Wednesday, October 31, 2007

All you need

First posted 3-3-04

"All you need to start an asylum is an empty room and the right kind of people."
- My Man Godfrey

Edit: no emo, yes movie quote.

Tuesday, October 30, 2007

Out of this comes a sickness

First posted 2-28-04, edited later to remove my shame. There will be much of this in the posts to come.

"It happens to have killed man's faith in his ability to influence what happens to him. And out of this comes a sickness, and out of sickness a frustration, a feeling of impotence, helplessness, weakness."
- Seven Days in May

Edit: good lord, did I really write that shit back then? How horribly embarassing.

Monday, October 29, 2007

A situation like this

First posted 2-26-04

"You know, a situation like this has a high potentiality for the common motherfucker to bitch out."
- Out of Sight

Ain't that the fucking truth.

But before that. I had originally a different topic in mind for my particular brand of rant tonight, but I've decided to postpone it until tomorrow.
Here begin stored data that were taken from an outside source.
-- ==== Sys2Proof/Laws/Memory.lean ====
section
/-! SUPPORT. Host memory: a read after a write, and that every memory operation keeps the canonical form. -/

namespace Sys2Proof.Machine

/-- The canonical form, said in parts. -/
theorem Memory.wf_iff (m : Memory) :
    m.wf = true ↔ (m.map Prod.fst).Pairwise (· < ·) ∧ ∀ c ∈ m, c.2 ≠ Memory.unlisted := by
  simp [Memory.wf]

theorem Memory.within_iff (m : Memory) (bits : Nat) : m.within bits = true ↔ ∀ c ∈ m, c.1 < 2 ^ bits := by
  simp [Memory.within]

theorem Memory.wf_nil : Memory.wf [] = true := rfl

@[simp] theorem Memory.read_nil (a : Nat) : Memory.read [] a = Memory.unlisted := rfl

@[simp] theorem Memory.read_cons (k : Nat) (v : Byte) (m : Memory) (a : Nat) :
    Memory.read ((k, v) :: m) a = if k = a then v else m.read a := rfl

/-- An address below every listed one is not listed. -/
theorem Memory.read_of_forall_ne {m : Memory} {a : Nat} (h : ∀ c ∈ m, c.1 ≠ a) : m.read a = Memory.unlisted := by
  induction m with
  | nil => rfl
  | cons c m ih =>
    obtain ⟨k, v⟩ := c
    have hk : k ≠ a := h (k, v) (by simp)
    simp [hk, ih fun c hc => h c (by simp [hc])]

theorem Memory.read_append (m₁ m₂ : Memory) (a : Nat) :
    Memory.read (m₁ ++ m₂) a = if (∃ c ∈ m₁, c.1 = a) then m₁.read a else m₂.read a := by
  induction m₁ with
  | nil => simp
  | cons c m ih =>
    obtain ⟨k, v⟩ := c
    by_cases hk : k = a
    · simp [hk]
    · simp [hk, ih]

theorem Memory.mem_cell {a : Nat} {v : Byte} {c : Host.Cell} :
    c ∈ Memory.cell a v ↔ v ≠ Memory.unlisted ∧ c = (a, v) := by
  unfold Memory.cell
  split <;> simp_all

/-- Every cell after a write is an old one at another address, or the one written. -/
theorem Memory.mem_write {m : Memory} {a : Nat} {v : Byte} {c : Host.Cell} (h : c ∈ m.write a v) :
    c ∈ m ∨ (v ≠ Memory.unlisted ∧ c = (a, v)) := by
  induction m with
  | nil => exact .inr (Memory.mem_cell.1 h)
  | cons head m ih =>
    obtain ⟨k, w⟩ := head
    unfold Memory.write at h
    split at h
    · rcases List.mem_cons.1 h with rfl | h
      · simp
      · exact (ih h).imp_left fun h => by simp [h]
    · split at h
      · rcases List.mem_append.1 h with h | h
        · exact .inr (Memory.mem_cell.1 h)
        · exact .inl (by simp [h])
      · rcases List.mem_append.1 h with h | h
        · exact .inr (Memory.mem_cell.1 h)
        · exact .inl h

theorem Memory.cell_append_wf {m : Memory} {a : Nat} {v : Byte} (h : m.wf = true) (ha : ∀ c ∈ m, a < c.1) :
    Memory.wf (Memory.cell a v ++ m) = true := by
  unfold Memory.cell
  split
  · simpa using h
  · next hv =>
    rw [Memory.wf_iff] at h ⊢
    refine ⟨?_, ?_⟩
    · simpa using ⟨fun x w hc => ha (x, w) hc, by simpa using h.1⟩
    · simpa [hv] using fun x w hc => h.2 (x, w) hc

theorem Memory.wf_tail {c : Host.Cell} {m : Memory} (h : Memory.wf (c :: m) = true) :
    m.wf = true ∧ ∀ d ∈ m, c.1 < d.1 := by
  rw [Memory.wf_iff] at h ⊢
  simp only [List.map_cons, List.pairwise_cons] at h
  exact ⟨⟨h.1.2, fun d hd => h.2 d (by simp [hd])⟩, fun d hd => h.1.1 d.1 (List.mem_map_of_mem hd)⟩

/-- A write keeps the canonical form. -/
theorem Memory.write_wf {m : Memory} (h : m.wf = true) (a : Nat) (v : Byte) : (m.write a v).wf = true := by
  induction m with
  | nil => simpa [Memory.write] using Memory.cell_append_wf (v := v) (a := a) h (by simp)
  | cons head m ih =>
    obtain ⟨k, w⟩ := head
    obtain ⟨hm, hk⟩ := Memory.wf_tail h
    unfold Memory.write
    split
    · next hka =>
      have hih := ih hm
      rw [Memory.wf_iff] at hih h ⊢
      refine ⟨?_, ?_⟩
      · simp only [List.map_cons, List.pairwise_cons]
        refine ⟨fun x hx => ?_, hih.1⟩
        obtain ⟨c, hc, rfl⟩ := List.mem_map.1 hx
        rcases Memory.mem_write hc with hc | ⟨-, rfl⟩
        · exact hk c hc
        · exact hka
      · intro c hc
        rcases List.mem_cons.1 hc with rfl | hc
        · exact h.2 _ (by simp)
        · exact hih.2 c hc
    · split
      · next hka => exact Memory.cell_append_wf hm fun c hc => hka ▸ hk c hc
      · next h1 h2 =>
        refine Memory.cell_append_wf h fun c hc => ?_
        rcases List.mem_cons.1 hc with rfl | hc
        · show a < k; omega
        · have := hk c hc; simp only at this; omega

theorem Memory.write_within {m : Memory} {bits : Nat} (h : m.within bits = true) {a : Nat} (ha : a < 2 ^ bits) (v : Byte) :
    (m.write a v).within bits = true := by
  rw [Memory.within_iff] at h ⊢
  intro c hc
  rcases Memory.mem_write hc with hc | ⟨-, rfl⟩
  · exact h c hc
  · exact ha

theorem Memory.read_cell_append {m : Memory} {a : Nat} (v : Byte) (h : ∀ c ∈ m, a < c.1) (b : Nat) :
    Memory.read (Memory.cell a v ++ m) b = if b = a then v else m.read b := by
  unfold Memory.cell
  split
  · next hv =>
    by_cases hb : b = a
    · subst hb
      simpa [hv] using Memory.read_of_forall_ne fun c hc => (Nat.ne_of_gt (h c hc))
    · simp [hb]
  · simp [eq_comm]

/-- A read after a write of a canonical memory: the byte written at its address, the old byte elsewhere. -/
theorem Memory.read_write {m : Memory} (h : m.wf = true) (a : Nat) (v : Byte) (b : Nat) :
    (m.write a v).read b = if b = a then v else m.read b := by
  induction m with
  | nil => simpa [Memory.write] using Memory.read_cell_append (m := []) (a := a) v (by simp) b
  | cons head m ih =>
    obtain ⟨k, w⟩ := head
    obtain ⟨hm, hk⟩ := Memory.wf_tail h
    unfold Memory.write
    split
    · next hka =>
      by_cases hb : b = a
      · subst hb
        simp [Nat.ne_of_lt hka, ih hm]
      · simp [ih hm, hb]
    · split
      · next hka =>
        subst hka
        rw [Memory.read_cell_append v hk]
        by_cases hb : b = k
        · simp [hb]
        · simp [hb, eq_comm]
      · next h1 h2 =>
        refine Memory.read_cell_append v (fun c hc => ?_) b
        rcases List.mem_cons.1 hc with rfl | hc
        · show a < k; omega
        · have := hk c hc; simp only at this; omega

theorem Memory.mem_region {base len : Nat} {f : Nat → Byte} {c : Host.Cell} :
    c ∈ Memory.region base len f ↔ ∃ o < len, c = (base + o, f o) ∧ f o ≠ Memory.unlisted := by
  simp only [Memory.region, List.mem_filter, List.mem_map, List.mem_range, bne_iff_ne]
  constructor
  · rintro ⟨⟨o, ho, rfl⟩, hne⟩
    exact ⟨o, ho, rfl, hne⟩
  · rintro ⟨o, ho, rfl, hne⟩
    exact ⟨⟨o, ho, rfl⟩, hne⟩

theorem Memory.region_rising (base len : Nat) (f : Nat → Byte) :
    ((Memory.region base len f).map Prod.fst).Pairwise (· < ·) := by
  have h : ((List.range len).map fun o => ((base + o, f o) : Host.Cell)).Pairwise (fun c d => c.1 < d.1) := by
    rw [List.pairwise_map]
    exact List.pairwise_lt_range.imp (fun {a b} hab => by show base + a < base + b; omega)
  exact List.pairwise_map.2 (h.sublist List.filter_sublist)

/-- Writing a region keeps the canonical form. -/
theorem Memory.writeRegion_wf {m : Memory} (h : m.wf = true) (base len : Nat) (f : Nat → Byte) :
    (m.writeRegion base len f).wf = true := by
  rw [Memory.wf_iff] at h ⊢
  have hs : m.Pairwise (fun c d => c.1 < d.1) := List.pairwise_map.1 h.1
  refine ⟨List.pairwise_map.2 ?_, ?_⟩
  · simp only [Memory.writeRegion, List.pairwise_append]
    refine ⟨⟨hs.sublist List.filter_sublist, List.pairwise_map.1 (Memory.region_rising base len f), ?_⟩,
      hs.sublist List.filter_sublist, ?_⟩
    · intro c hc d hd
      obtain ⟨o, -, rfl, -⟩ := Memory.mem_region.1 hd
      have := (List.mem_filter.1 hc).2
      simp only [decide_eq_true_eq] at this
      show c.1 < base + o; omega
    · intro c hc d hd
      have hd := (List.mem_filter.1 hd).2
      simp only [decide_eq_true_eq] at hd
      rcases List.mem_append.1 hc with hc | hc
      · have := (List.mem_filter.1 hc).2
        simp only [decide_eq_true_eq] at this
        omega
      · obtain ⟨o, ho, rfl, -⟩ := Memory.mem_region.1 hc
        show base + o < d.1; omega
  · intro c hc
    simp only [Memory.writeRegion, List.mem_append] at hc
    rcases hc with (hc | hc) | hc
    · exact h.2 c (List.mem_filter.1 hc).1
    · obtain ⟨o, -, rfl, hne⟩ := Memory.mem_region.1 hc
      exact hne
    · exact h.2 c (List.mem_filter.1 hc).1

theorem Memory.writeRegion_within {m : Memory} {bits : Nat} (h : m.within bits = true) {base len : Nat}
    (hb : base + len ≤ 2 ^ bits) (f : Nat → Byte) : (m.writeRegion base len f).within bits = true := by
  rw [Memory.within_iff] at h ⊢
  intro c hc
  simp only [Memory.writeRegion, List.mem_append] at hc
  rcases hc with (hc | hc) | hc
  · exact h c (List.mem_filter.1 hc).1
  · obtain ⟨o, ho, rfl, -⟩ := Memory.mem_region.1 hc
    show base + o < 2 ^ bits; omega
  · exact h c (List.mem_filter.1 hc).1

theorem Memory.read_filter {m : Memory} {p : Nat → Bool} {a : Nat} (h : p a = true) :
    Memory.read (m.filter fun c => p c.1) a = m.read a := by
  induction m with
  | nil => rfl
  | cons c m ih =>
    obtain ⟨k, v⟩ := c
    by_cases hk : k = a
    · subst hk
      simp [h]
    · by_cases hp : p k = true
      · simp [hp, hk, ih]
      · simp [hp, hk, ih]

theorem Memory.read_region {base len : Nat} {f : Nat → Byte} {o : Nat} (ho : o < len) :
    Memory.read (Memory.region base len f) (base + o) = f o := by
  have key : ∀ l : List Nat, o ∈ l →
      Memory.read ((l.map fun o => (base + o, f o)).filter fun c => c.2 != Memory.unlisted) (base + o) = f o := by
    intro l
    induction l with
    | nil => simp
    | cons x l ih =>
      intro hx
      by_cases hxo : x = o
      · subst hxo
        by_cases hv : f x = Memory.unlisted
        · by_cases hin : x ∈ l
          · simpa [hv] using (ih hin).trans hv
          · simp only [List.map_cons, List.filter_cons, hv]
            simp only [bne_self_eq_false, Bool.false_eq_true, if_false]
            refine Memory.read_of_forall_ne fun c hc => ?_
            obtain ⟨y, hy, rfl⟩ := List.mem_map.1 (List.mem_filter.1 hc).1
            intro he
            have : y = x := by simpa using he
            exact hin (this ▸ hy)
        · simp [hv]
      · have hin : o ∈ l := by
          rcases List.mem_cons.1 hx with h | h
          · exact absurd h.symm hxo
          · exact h
        by_cases hv : f x = Memory.unlisted
        · simpa [hv] using ih hin
        · simpa [hv, hxo] using ih hin
  exact key (List.range len) (List.mem_range.2 ho)

/-- A read inside a written region gives the region's byte. -/
theorem Memory.read_writeRegion_inside (m : Memory) {base len : Nat} (f : Nat → Byte) {o : Nat} (ho : o < len) :
    (m.writeRegion base len f).read (base + o) = f o := by
  unfold Memory.writeRegion
  rw [List.append_assoc, Memory.read_append, if_neg, Memory.read_append]
  · split
    · exact Memory.read_region ho
    · next hno =>
      have h1 : f o = Memory.unlisted := by
        by_contra hne
        exact hno ⟨(base + o, f o), Memory.mem_region.2 ⟨o, ho, rfl, hne⟩, rfl⟩
      rw [h1]
      refine Memory.read_of_forall_ne fun c hc => ?_
      have := (List.mem_filter.1 hc).2
      simp only [decide_eq_true_eq] at this
      omega
  · rintro ⟨c, hc, hce⟩
    have := (List.mem_filter.1 hc).2
    simp only [decide_eq_true_eq] at this
    omega

/-- A read outside a written region gives what it gave before. -/
theorem Memory.read_writeRegion_outside (m : Memory) {base len : Nat} (f : Nat → Byte) {a : Nat}
    (ha : a < base ∨ base + len ≤ a) : (m.writeRegion base len f).read a = m.read a := by
  unfold Memory.writeRegion
  have hreg : ∀ c ∈ Memory.region base len f, c.1 ≠ a := by
    intro c hc
    obtain ⟨o, ho, rfl, -⟩ := Memory.mem_region.1 hc
    show base + o ≠ a; omega
  rcases ha with ha | ha
  · rw [List.append_assoc, Memory.read_append]
    have hlow := Memory.read_filter (m := m) (p := fun k => decide (k < base)) (a := a) (by simpa using ha)
    split
    · exact hlow
    · next hno =>
      rw [Memory.read_append, if_neg (fun ⟨c, hc, he⟩ => hreg c hc he)]
      have h0 : m.read a = Memory.unlisted := by
        rw [← hlow]
        exact Memory.read_of_forall_ne fun c hc he => hno ⟨c, hc, he⟩
      rw [h0]
      refine Memory.read_of_forall_ne fun c hc => ?_
      have := (List.mem_filter.1 hc).2
      simp only [decide_eq_true_eq] at this
      omega
  · rw [List.append_assoc, Memory.read_append, if_neg, Memory.read_append, if_neg (fun ⟨c, hc, he⟩ => hreg c hc he)]
    · exact Memory.read_filter (p := fun k => decide (base + len ≤ k)) (by simpa using ha)
    · rintro ⟨c, hc, hce⟩
      have := (List.mem_filter.1 hc).2
      simp only [decide_eq_true_eq] at this
      omega

end Sys2Proof.Machine
end

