/-- Settles O19: after the first write the latch holds the byte, so the second meets its own value. -/
theorem repeatedAudioWriteTriggersOnlyHeldBit : Obligations.RepeatedAudioWriteTriggersOnlyHeldBit := by
  intro s t v
  constructor
  · intro first
    have running : s.Running := running_of_exec_next first
    obtain rfl := Host.Outcome.next.inj (first.symm.trans (exec_out5_of_running running v))
    rw [← risingEdges_self v]
    exact exec_out5_of_running (s := (s.setPort5Latch v).setReply _) running v
  · intro first
    have running : s.Running := running_of_exec_next first
    obtain rfl := Host.Outcome.next.inj (first.symm.trans (exec_out3_of_running running v))
    rw [← port3Mask_of_no_rise (risingEdges_self v)]
    exact exec_out3_of_running (s := (s.setPort3Latch v).setReply _) running v

end Sys2Proof.Machine
end

section
/-! ## Runs of a script (30_encoding.md R81; 70_reset_and_hazards.md R280) -/

namespace Sys2Proof.Machine

variable {s t : State} {i : Instr} {rest : List HostAction}

theorem step_of_encode (running : s.Running) (hp : s.pending = .issue (encode i) :: rest) :
    step s = exec i (s.setPending rest) :=
  step_of_instr running hp (decodeInvertsEncode i)

/-- A run whose first command completes goes on from the state it leaves. -/
theorem run_succ_of_encode (hp : s.pending = .issue (encode i) :: rest)
    (completes : exec i (s.setPending rest) = .next t) (k : Nat) : run (k + 1) s = run k t := by
  have running : s.Running := running_of_exec_next (s := s.setPending rest) completes
  rw [run_succ, step_of_encode running hp, completes]

theorem run_single (completes : exec i (s.setPending []) = .next t) : run 1 (s.setPending (script [i])) = .next t :=
  run_succ_of_encode (s := s.setPending (script [i])) rfl completes 0

/-- Two OUT 4 leave their bytes in the shift register, whatever it held. -/
theorem run_two_out4 (running : s.Running) {lo hi : Byte}
    (hp : s.pending = .issue (encode (.out4 lo)) :: .issue (encode (.out4 hi)) :: rest) (k : Nat) :
    run (k + 2) s =
      run k (((s.setPending rest).setShiftRegister (hi ++ lo)).setReply (some (.byte noTrigger))) := by
  rw [run_succ_of_encode hp (exec_out4_of_running (by exact running) lo),
    run_succ_of_encode (rest := rest) rfl (exec_out4_of_running (by exact running) hi),
    ← insertByte_insertByte s.shiftRegister lo hi]
  rfl

theorem run_out2 (running : s.Running) {v : Byte} (hp : s.pending = .issue (encode (.out2 v)) :: rest) (k : Nat) :
    run (k + 1) s =
      run k (((s.setPending rest).setShiftAmount (shiftAmountOf v)).setReply (some (.byte noTrigger))) :=
  run_succ_of_encode hp (exec_out2_of_running (s := s.setPending rest) running v) k

theorem run_in3 (running : s.Running) (hp : s.pending = .issue (encode .in3) :: rest) (k : Nat) :
    run (k + 1) s =
      run k ((s.setPending rest).setReply (some (.byte (shiftWindow s.shiftRegister s.shiftAmount)))) :=
  run_succ_of_encode hp (readPort_of_running (s := s.setPending rest) running _) k

/-- OUT 4, OUT 4 and OUT 2 set the shift register and the shift amount, whatever they held. -/
theorem run_shift_writes (running : s.Running) {lo hi v : Byte}
    (hp : s.pending = script [.out4 lo, .out4 hi, .out2 v] ++ rest) (k : Nat) :
    run (k + 3) s =
      run k ((((s.setPending rest).setShiftRegister (hi ++ lo)).setShiftAmount (shiftAmountOf v)).setReply
        (some (.byte noTrigger))) :=
  (run_two_out4 running hp (k + 1)).trans (run_out2 (rest := rest) (by exact running) rfl k)

/-- Settles O21: on a running block the three writes leave a state without either old value; a marked block takes no step. -/
theorem shiftDrawsBecomeUnobservable : Obligations.ShiftDrawsBecomeUnobservable := by
  intro s sr sa lo hi v rest hp
  set s' : State := { s with shiftRegister := sr, shiftAmount := sa }
  cases hf : s.fault with
  | some f => rw [run_succ, run_succ, step_of_fault (s := s') hf, step_of_fault hf]
  | none =>
    cases hr : s.refused with
    | true => rw [run_succ, run_succ, step_of_refused (s := s') hf hr, step_of_refused hf hr]
    | false =>
      rw [run_shift_writes (s := s') ⟨hf, hr⟩ hp, run_shift_writes ⟨hf, hr⟩ hp]
      rfl

/-- The window after OUT 2 as the digits of R103. -/
theorem shiftWindow_shiftAmountOf (sr : BitVec 16) (k : Byte) :
    shiftWindow sr (shiftAmountOf k) = BitVec.ofNat 8 (sr.toNat / 2 ^ (8 - k.toNat % 8)) := by
  apply BitVec.eq_of_toNat_eq
  rw [shiftWindow_toNat, BitVec.toNat_ofNat, shiftAmountOf, BitVec.toNat_setWidth]

/-- Settles O20: each expansion is run command by command. -/
theorem pseudoOperationsDoWhatTheyStandFor : Obligations.PseudoOperationsDoWhatTheyStandFor := by
  intro s hi lo k running
  have running' (l : List HostAction) : (s.setPending l).Running := running
  refine ⟨run_two_out4 (rest := []) (running' _) rfl 0, ?_, ?_, ?_, ?_, ?_⟩
  · refine (run_out2 (rest := script [.in3]) (running' _) rfl 1).trans
      ((run_in3 (rest := []) (by exact running) rfl 0).trans ?_)
    rw [← shiftAmountOf_eq, ← shiftWindow_shiftAmountOf]
    rfl
  · refine (run_shift_writes (rest := script [.in3]) (running' _) rfl 1).trans
      ((run_in3 (rest := []) (by exact running) rfl 0).trans ?_)
    rw [← shiftAmountOf_eq, ← append_toNat, ← shiftWindow_shiftAmountOf]
    rfl
  · refine (run_single (exec_out3_of_running (running' []) 0x00)).trans ?_
    rw [port3Mask_of_no_rise (risingEdges_zero _)]
    rfl
  · refine (run_single (exec_out5_of_running (running' []) 0x00)).trans ?_
    rw [port5Mask, risingEdges_zero]
    rfl
  · exact run_single (exec_out6_of_running (running' []) 0x00)

end Sys2Proof.Machine
end

section
/-! ## Interrupt codes over a list of changing times (60_exceptions.md R249) -/

namespace Sys2Proof.Machine

theorem Isr.flip_involutive : Function.Involutive Isr.flip
  | .one => rfl
  | .two => rfl

theorem Isr.flip_ne (n : Isr) : n.flip ≠ n := by
  cases n <;> decide

/-- The reply of a firing GENINT, told from the scheduler's state after it. -/
theorem Isr.code_flip (n : Isr) : n.flip.code = if n = .two then .midScreen else .vblank := by
  cases n <;> rfl

/-- Every call of a list of changing times fires: it flips the scheduler, and the last reply, where there was a call or the
state before the list already held such a reply, is the code before the last flip. -/
theorem run_changing_times (calls : List (Time × Cycles)) (s : State) (running : s.Running)
    (changing : List.IsChain (· ≠ ·) (s.lastSampledTime :: calls.map Prod.fst))
    (hp : s.pending = script (calls.map fun call => .genint call.1 call.2)) :
    ∃ t, run calls.length s = .next t ∧ t.pending = [] ∧ t.nextInterrupt = Isr.flip^[calls.length] s.nextInterrupt ∧
      (calls ≠ [] ∨ s.reply = some (.interrupt s.nextInterrupt.flip.code) →
        t.reply = some (.interrupt t.nextInterrupt.flip.code)) := by
  induction calls generalizing s with
  | nil => exact ⟨s, rfl, hp, rfl, fun h => h.resolve_left fun no => no rfl⟩
  | cons call calls ih =>
    obtain ⟨first, later⟩ := List.isChain_cons_cons.1 changing
    set rest := script (calls.map fun call => .genint call.1 call.2)
    set u : State := ((s.setPending rest).setScheduler ⟨s.nextInterrupt.flip, call.1⟩).setReply
      (some (.interrupt s.nextInterrupt.code))
    have fires : exec (.genint call.1 call.2) (s.setPending rest) = .next u :=
      exec_genint_of_changedTime (s := s.setPending rest) running first.symm call.2
    have reply : u.reply = some (.interrupt u.nextInterrupt.flip.code) := by
      change some (Reply.interrupt s.nextInterrupt.code) = some (.interrupt s.nextInterrupt.flip.flip.code)
      rw [Isr.flip_involutive]
    obtain ⟨t, ht, pending, flips, last⟩ := ih u running later rfl
    exact ⟨t, (run_succ_of_encode hp fires _).trans ht, pending, flips, fun _ => last (.inr reply)⟩

/-- Settles O24: an even number of flips is none, an odd number is one. -/
theorem interruptCodesAlternate : Obligations.InterruptCodesAlternate := by
  intro s calls running changing hp
  obtain ⟨t, ht, pending, flips, reply⟩ := run_changing_times calls s running changing hp
  refine ⟨t, ht, pending, fun even => ?_, fun odd => ?_, fun nonempty => ?_⟩
  · rw [flips, Isr.flip_involutive.iterate_even (Nat.even_iff.2 even), id]
  · rw [flips, Isr.flip_involutive.iterate_odd (Nat.odd_iff.2 odd)]
    exact Isr.flip_ne _
  · rw [← Isr.code_flip]
    exact reply (.inl nonempty)

end Sys2Proof.Machine
end

section
/-! ## RESET and SETOPT's parse failure on a running block -/

namespace Sys2Proof.Machine

/-- Settles O46: RESET writes its fields with the two draws, and the marks it clears are clear. -/
theorem resetWritesItsFields : Obligations.ResetWritesItsFields := by
  intro s running
  refine ⟨Config.srReset s.draws, Config.saReset s.draws, ?_⟩
  rw [exec_reset_of_running running, running.1, running.2]
  rfl

/-- Settles O38: the parse failure answers its code in the state itself. -/
theorem setoptParseFailureChangesNothing : Obligations.SetoptParseFailureChangesNothing :=
  fun _ running => ⟨whenRunning_of_running running _, rfl⟩

end Sys2Proof.Machine
end

section
/-! ## BLIT's preconditions and its output pixels (43_blit.md R160 to R168, R175) -/

namespace Sys2Proof.Machine

variable {s t : State} {d n stride a m : Nat} {depth : Depth}

theorem exec_blit_of_unset (running : s.Running) (unset : s.pixelDepth = .unset) :
    exec (.blit d n stride a m) s = raise .badMode s := by
  change execBlit d n stride a m s = _
  rw [execBlit, whenRunning_of_running running, unset]

/-- Settles O25: with no depth BLIT raises before it looks at an operand. -/
theorem blitWithoutDepthFaults : Obligations.BlitWithoutDepthFaults :=
  fun _ _ _ _ _ _ running unset => exec_blit_of_unset running unset

theorem exec_blit_of_violation (running : s.Running) (hd : s.pixelDepth = .bits depth) {f : Fault}
    (violation : blitViolation s.config.hostAddrBits d n stride a m (outputHeight s.orientation)
      (rowBytes s.orientation depth) = some f) :
    exec (.blit d n stride a m) s = raise f s := by
  rw [exec_blit_of_running running hd, violation]

section
variable {bits h rb : Nat}

theorem blitViolation_badSrc (bad : m ≠ 7168 ∨ 2 ^ bits < a + m) :
    blitViolation bits d n stride a m h rb = some (.badSrc a m) :=
  if_pos bad

variable (source : m = 7168) (sourceFits : a + m ≤ 2 ^ bits)
include source sourceFits

theorem blitViolation_of_source :
    blitViolation bits d n stride a m h rb =
      if stride < rb then some (.badStride stride rb)
      else if n < stride * h ∨ 2 ^ bits < d + n then some (.dstSmall d n (stride * h))
      else if a < d + stride * h ∧ d < a + 7168 then some (.overlap a d) else none :=
  if_neg (not_or.2 ⟨not_not.2 source, Nat.not_lt.2 sourceFits⟩)

theorem blitViolation_badStride (bad : stride < rb) :
    blitViolation bits d n stride a m h rb = some (.badStride stride rb) := by
  rw [blitViolation_of_source source sourceFits, if_pos bad]

variable (strideFits : rb ≤ stride)
include strideFits

theorem blitViolation_dstSmall (bad : n < stride * h ∨ 2 ^ bits < d + n) :
    blitViolation bits d n stride a m h rb = some (.dstSmall d n (stride * h)) := by
  rw [blitViolation_of_source source sourceFits, if_neg (Nat.not_lt.2 strideFits), if_pos bad]

theorem blitViolation_overlap (length : stride * h ≤ n) (fits : d + n ≤ 2 ^ bits)
    (bad : a < d + stride * h ∧ d < a + 7168) :
    blitViolation bits d n stride a m h rb = some (.overlap a d) := by
  rw [blitViolation_of_source source sourceFits, if_neg (Nat.not_lt.2 strideFits),
    if_neg (not_or.2 ⟨Nat.not_lt.2 length, Nat.not_lt.2 fits⟩), if_pos bad]

end

/-- R163's table: the height and the row bytes of the four modes. -/
theorem dimensions_of_mode {o : Orientation} {h rb : Nat}
    (mode : (o, depth, h, rb) ∈ [(Orientation.cocktail, Depth.one, 224, 32), (.cocktail, .eight, 224, 256),
      (.upright, .one, 256, 28), (.upright, .eight, 256, 224)]) :
    outputHeight o = h ∧ rowBytes o depth = rb := by
  simp only [List.mem_cons, Prod.mk.injEq, List.not_mem_nil, or_false] at mode
  obtain ⟨rfl, rfl, rfl, rfl⟩ | ⟨rfl, rfl, rfl, rfl⟩ | ⟨rfl, rfl, rfl, rfl⟩ | ⟨rfl, rfl, rfl, rfl⟩ := mode <;>
    exact ⟨rfl, rfl⟩

/-- Settles O26: in each mode the first precondition that fails is the violation, and BLIT raises it. -/
theorem blitChecksPreconditionsInOrder : Obligations.BlitChecksPreconditionsInOrder := by
  intro s d n stride a m depth h rb running hd mode
  obtain ⟨rfl, rfl⟩ := dimensions_of_mode mode
  exact ⟨fun bad => exec_blit_of_violation running hd (blitViolation_badSrc bad),
    fun source sourceFits bad => exec_blit_of_violation running hd (blitViolation_badStride source sourceFits bad),
    fun source sourceFits strideFits bad =>
      exec_blit_of_violation running hd (blitViolation_dstSmall source sourceFits strideFits bad),
    fun source sourceFits strideFits length fits before after =>
      exec_blit_of_violation running hd
        (blitViolation_overlap source sourceFits strideFits length fits ⟨before, after⟩)⟩

/-- Settles O27: BLIT leaves `afterBlit`, which writes the region and nothing else. -/
theorem blitCompletesAndKeepsTheRest : Obligations.BlitCompletesAndKeepsTheRest :=
  fun s d _ stride a _ depth running hd buffers =>
    ⟨s.afterBlit depth d stride a, exec_blit_of_buffersMeet running hd buffers, rfl,
      fun _ outside => blit_read_outside outside⟩

/-- Output pixel (x, y) is set (R166 to R168): pixel x of line y, or in upright orientation pixel 255 - y of line x. -/
def outputPixel (o : Orientation) (mem : Memory) (a y x : Nat) : Bool :=
  match o with
  | .cocktail => sourceBit mem a y x
  | .upright => sourceBit mem a x (255 - y)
Timing wasn't quite right. But instead I shall talk first about the thing which I'm sure everyone who knows me expects me to talk about.

Snow.

Yes, it snowed last night. And in the very Georgia tradition of the season, school was closed on account of an inch of snow that is all but melted away. Got to love the South. In any event, here are the events. I wake up a quarter after 6 AM, thoroughly tired from staying up too late playing Tetris at Pam's. Probably had the most fun doing that than I have had in a very long while. The "Schnap" story will be a private joke between us, I am sure. Stagger and yawn through the morning routine, then wander over to the window and take a look outside. White. A white blanket draped over the cars. First thought is to immediately turn on the computer and check the email. Yep, school closed. Cool, can relax a little this morning, though I still go in early. And after a time and fashion, I step outside to travel to work. And I am confronted on the steps by the curved and patterned indentations of Jeff's footprints in the snow. I have not seen a scene of this magnitude in some time. I step slowly, carefull down the steps to the car. At which point I pause. I stop and smell the cleaness of the air. Hear the snow-crested stillness that only comes in the early morning after that snowfall. I look up to the depthless skies, paled over with gray clouds so that I cannot tell where the clouds actually stop. And I am happy. For three seconds there I am happy. I grab a wad of wet, packing, wonderful snow from the car roof, roll it into a ball and lightly heave into the air. I watch as it disappears into the lawn in that strange way that snow becomes other snow and is gone. And I proceed to work through the fairy land. Ruts on the pavement that haven't seen ruts in two years since the last snow. An early morning wakeup call snowman on the corner. And as I tremble up the bridge to work, shuffle the old man shuffle across the slippery creaking boards, I pause at the end near the building. I had never noticed before, but the end of that bridge dips between a bank of trees. Just sort of juts between them. This morning I paused in that section and stared through the white-lined branches until the roadwork and the streetlamps and powerlines all disappeared, and for a moment there I thought I was in the snow-tamped forests of my youth. In the accompanying peace and silence.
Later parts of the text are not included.